/-! ### Inputs -/

/-- A raw level is counted for 100 ms: from the moment it leaves the stable level, or while that is not
yet known; a return abandons the count; an input the card does not watch is only noted. The service key
follows its level. The end of a recall line's first count fixes the recall state once admission is open, and a
change that this makes is handed to the group's manager: the availability is reworked, with a GROUP notice; the
level learnt before the opening is only kept, for the opening to read (OpeningTakesTheSettings). A recall
line's debounced change moves a recall state that has been fixed, with its GROUP notice, and a group that
leaves service loses its orders and its opened cars in the same event. The model's own choices: HIGH is
the key ON (log 4), a row that ends a count moves the time on to the end of its 100 ms (Within, log 11),
and a return abandons a count even where its 100 ms have run (log 58). -/
def Obligations.InputsMoveTheRecallAndTheKey : Prop :=
  (∀ (s : State) (i : Input) (l : Level),
    (s.watches i = true → (s.input i).raw ≠ l →
      exec (.rawLevelChange i l) s = .next (s.mapInput i fun d =>
        { raw := l, stable := d.stable
          since := if d.stable = some l then none else some (s.time.seconds * 1000 + s.time.ms) }))
    ∧ (s.watches i = true → (s.input i).raw = l → exec (.rawLevelChange i l) s = .next s)
    ∧ (s.watches i = false →
      exec (.rawLevelChange i l) s = .next (s.mapInput i fun d => { d with raw := l })))
  ∧ (∀ (s : State) (t0 : Nat), Runs s → Within s (t0 + 100) →
    (s.key.stable = none → s.key.since = some t0 →
      ∃ t, exec (.firstStableLevel .key) s = .next t ∧ t.key.stable = some s.key.raw
        ∧ (t.keyOn = true ↔ s.key.raw = .high))
    ∧ (∀ x, s.key.stable = some x → s.key.since = some t0 → x ≠ s.key.raw →
      ∃ t, exec .serviceKeyChange s = .next t ∧ t.key.stable = some s.key.raw ∧ t.key.since = none
        ∧ (t.keyOn = true ↔ s.key.raw = .high) ∧ t.store = s.store ∧ t.batch = s.batch
        ∧ t.notices = s.notices)
    ∧ (∀ g, (s.recallOf g).line.stable = none → (s.recallOf g).line.since = some t0 →
      let fixes : Prop := s.site.phase = .open_ ∧ (s.recallOf g).fixed = false
      let active := (s.recallOf g).cfg.polarity.active (s.recallOf g).line.raw
      let learnt : RecallIn := { s.recallOf g with
        line := { raw := (s.recallOf g).line.raw, stable := some (s.recallOf g).line.raw, since := none } }
      ∃ t, exec (.firstStableLevel (.recallLine g)) s = .next t
        ∧ (¬ fixes → t.recallOf g = learnt ∧ t.groups = s.groups ∧ t.notices = s.notices)
        ∧ (fixes → t.recallOf g = { learnt with
              fixed := true
              state := if active = true then .inRecall
                       else if (s.recallOf g).cfg.mode = .latched then .held else .clear }
          ∧ ((t.recallOf g).state = (s.recallOf g).state → t.groups = s.groups ∧ t.notices = s.notices)
          ∧ ((t.recallOf g).state ≠ (s.recallOf g).state →
            (t.group g).avail = t.availability g
            ∧ ((s.group g).avail ≠ .inService → (∀ h, h ≠ g → t.group h = s.group h)
                ∧ t.group g = { s.group g with avail := (t.group g).avail })
            ∧ Reported t (groupNotice s t g .recallChange (some
                { before := (s.recallOf g).state, after := (t.recallOf g).state, active := active }))))))
  ∧ ∀ (s : State) (g : Group) (active : Bool) (x : Level) (t0 : Nat), Runs s →
    (s.recallOf g).line.stable = some x → x ≠ (s.recallOf g).line.raw →
    (s.recallOf g).line.since = some t0 → Within s (t0 + 100) →
    (s.recallOf g).cfg.polarity.active (s.recallOf g).line.raw = active →
    ∃ t, exec (if active then .lineBecomesActive g else .lineBecomesInactive g) s = .next t
      ∧ (t.recallOf g).line.stable = some (s.recallOf g).line.raw
      ∧ ((s.recallOf g).fixed = false → (t.recallOf g).state = (s.recallOf g).state ∧ t.groups = s.groups)
      ∧ ((s.recallOf g).fixed = true →
        (active = true → (s.recallOf g).state = .clear → (t.recallOf g).state = .inRecall)
        ∧ (active = true → (s.recallOf g).state = .held → (s.recallOf g).cfg.mode = .latched →
            (t.recallOf g).state = .inRecall)
        ∧ (active = false → (s.recallOf g).state = .inRecall →
            (t.recallOf g).state = if (s.recallOf g).cfg.mode = .latched then .held else .clear)
        ∧ ((t.recallOf g).state ≠ (s.recallOf g).state →
            (t.group g).avail = t.availability g
            ∧ Reported t (groupNotice s t g .recallChange (some
              { before := (s.recallOf g).state, after := (t.recallOf g).state, active := active })))
        ∧ (active = true → (s.recallOf g).state = .clear → (s.group g).avail = .inService →
            (t.group g).avail = .inRecall ∧ LeftService s t g ∧ ∀ c, ToldOutOfService s t g c))

/-! ### Receivers, the receive queue and the transmitter -/

/-- A receiver enters a frame at SYNC, collects the bytes that come within the limit of one another, and
leaves it when the limit runs out after the last of them or at a discard, with the fault of its link; a
Reader Line raises nothing. The byte that ends a frame and the byte that comes late have rows of their
own (log 31); that the row of a gap moves the time on to the end of the limit (Within) is log 11's
choice. A frame is discarded at the second byte of its LENGTH where that is above the link's maximum, and at
its last byte where the CRC does not match; SITE_FRAME carries the cause, 1 for a gap, 2 for the LENGTH and 3
for the CRC. That GROUP_PROTOCOL of a gap or a discard carries the group in the high byte of its detail and 0xFF
in the low is read from the table of R173 against the words of R159 (log 38, DEDUCED). -/
def Obligations.ReceiversEnterAndLeaveFrames : Prop :=
  (∀ (link : Link) (bs : List Byte), frameEnds link bs = true ↔
    2 ≤ bs.length ∧ (Link.maxPayload link < field bs 0 2 ∨ field bs 0 2 + 6 ≤ bs.length))
  ∧ (∀ (link : Link) (bs : List Byte) (cause : DiscardCause),
    let len := field bs 0 2
    let largest : Nat := match link with
      | .site => 1024
      | .group _ => 256
      | .reader _ => 32
    discardCause link bs = some cause ↔ 2 ≤ bs.length
      ∧ ((cause = .length ∧ largest < len)
        ∨ (cause = .crc ∧ len ≤ largest ∧ bs.length = len + 6
            ∧ field bs (len + 4) 2 ≠ (crc16 (bs.take (len + 4))).toNat)))
  ∧ ∀ (s : State) (link : Link) (byte : Byte), Runs s →
    let now := s.time.seconds * 1000 + s.time.ms
    let limit : Nat := match link with
      | .site => 20
      | .group _ => 20
      | .reader _ => 5
    (s.rxOf link = .hunting →
      (byte = 0xC3 → ∃ t, exec (.inFrame link byte) s = .next t ∧ t.rxOf link = .inFrame now []
        ∧ t.faults = s.faults)
      ∧ (byte ≠ 0xC3 → exec (.inFrame link byte) s = .next s))
    ∧ (∀ last got, s.rxOf link = .inFrame last got →
      (now ≤ last + limit → frameEnds link (got ++ [byte]) = false →
        ∃ t, exec (.inFrame link byte) s = .next t ∧ t.rxOf link = .inFrame now (got ++ [byte])
          ∧ t.faults = s.faults)
      ∧ (last + limit < now ∨ frameEnds link (got ++ [byte]) = true →
        exec (.inFrame link byte) s = .next s))
    ∧ (∀ last got late, s.rxOf link = .inFrame last got → Within s (last + limit) →
      ∃ t, exec (.byteGapTimeout link late) s = .next t
        ∧ (late ≠ some 0xC3 → t.rxOf link = .hunting)
        ∧ (late = some 0xC3 → t.rxOf link = .inFrame (max now (last + limit)) [])
        ∧ (link = .site → Raises s t .siteFrame 1
            ∧ (s.faults.first = none → ∃ x, t.faults.first = some x ∧ x.kind = .siteFrame ∧ x.detail = 1))
        ∧ (∀ g, link = .group g → Raises s t .groupProtocol (g.val * 256 + 0xFF))
        ∧ ∀ c, link = .reader c → t.faults = s.faults)
    ∧ (∀ bytes cause, discardCause link bytes = some cause →
      ∃ t, exec (.frameDiscard link bytes) s = .next t ∧ t.rxOf link = .hunting
        ∧ (link = .site → Raises s t .siteFrame (if cause = .length then 2 else 3)
            ∧ (s.faults.first = none → ∃ x, t.faults.first = some x ∧ x.kind = .siteFrame
                ∧ x.detail = if cause = .length then 2 else 3))
        ∧ (∀ g, link = .group g → Raises s t .groupProtocol (g.val * 256 + 0xFF))
        ∧ ∀ c, link = .reader c → t.faults = s.faults)

/-- A valid Site Link frame joins the queue of fewer than 4, and is discarded with SITE_OVERRUN at 4. The
transmitter, done with a frame that is no OK to RESTART, sends the waiting reply, or else the notice at
the head with its sequence number, or else falls idle; on an idle transmitter the row takes the queued
notice in the same way (log 14's choice, as is that a notice waits for that row or a tick). -/
def Obligations.PortReceivesAndSends : Prop :=
  (∀ (s : State) (type : Byte) (r : Req), Runs s →
    (s.site.queue.length < 4 → exec (.siteFrameReceive type r) s = .next { s with site :=
      { s.site with queue := s.site.queue ++ [{ type := type, req := r }], rx := .hunting } })
    ∧ (4 ≤ s.site.queue.length →
      ∃ t, exec (.siteFrameReceive type r) s = .next t ∧ t.site = { s.site with rx := .hunting }
        ∧ Raises s t .siteOverrun type.toNat
        ∧ (s.faults.first = none → ∃ x, t.faults.first = some x ∧ x.kind = .siteOverrun ∧ x.detail = type.toNat)))
  ∧ ∀ s : State, Runs s → (∀ tx, s.site.sending = some tx → tx.restart = false) →
    ∃ t, exec .transmitComplete s = .next t
      ∧ (∀ w, s.site.sending ≠ none → s.site.waiting = some w →
          t = { s with site := { s.site with sending := some w, waiting := none } })
      ∧ (∀ n rest, s.site.waiting = none → s.notices.queue = n :: rest →
          t.site = { s.site with sending := some (n.frame s.site.seq), seq := s.site.seq + 1 }
          ∧ (∀ c, (NoticeClass.all.find? fun c => s.notices.enabled c && s.notices.isPending c) = some c →
              t.notices.queue = rest ++ [.summary c] ∧ t.notices.isPending c = false)
          ∧ ((NoticeClass.all.find? fun c => s.notices.enabled c && s.notices.isPending c) = none →
              t.notices.queue = rest))
      ∧ (s.site.waiting = none → s.notices.queue = [] →
          t = { s with site := { s.site with sending := none } })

________________________

Problem statement — Write out, exactly as they appear, the lines from the one containing "(∀ (s : State) (type" through the last line of the records above, both included, and nothing more.

Result —
  (∀ (s : State) (type : Byte) (r : Req), Runs s →
    (s.site.queue.length < 4 → exec (.siteFrameReceive type r) s = .next { s with site :=
      { s.site with queue := s.site.queue ++ [{ type := type, req := r }], rx := .hunting } })
    ∧ (4 ≤ s.site.queue.length →
      ∃ t, exec (.siteFrameReceive type r) s = .next t ∧ t.site = { s.site with rx := .hunting }
        ∧ Raises s t .siteOverrun type.toNat
        ∧ (s.faults.first = none → ∃ x, t.faults.first = some x ∧ x.kind = .siteOverrun ∧ x.detail = type.toNat)))
  ∧ ∀ s : State, Runs s → (∀ tx, s.site.sending = some tx → tx.restart = false) →
    ∃ t, exec .transmitComplete s = .next t
      ∧ (∀ w, s.site.sending ≠ none → s.site.waiting = some w →
          t = { s with site := { s.site with sending := some w, waiting := none } })
      ∧ (∀ n rest, s.site.waiting = none → s.notices.queue = n :: rest →
          t.site = { s.site with sending := some (n.frame s.site.seq), seq := s.site.seq + 1 }
          ∧ (∀ c, (NoticeClass.all.find? fun c => s.notices.enabled c && s.notices.isPending c) = some c →
              t.notices.queue = rest ++ [.summary c] ∧ t.notices.isPending c = false)
          ∧ ((NoticeClass.all.find? fun c => s.notices.enabled c && s.notices.isPending c) = none →
              t.notices.queue = rest))
      ∧ (s.site.waiting = none → s.notices.queue = [] →
          t = { s with site := { s.site with sending := none } })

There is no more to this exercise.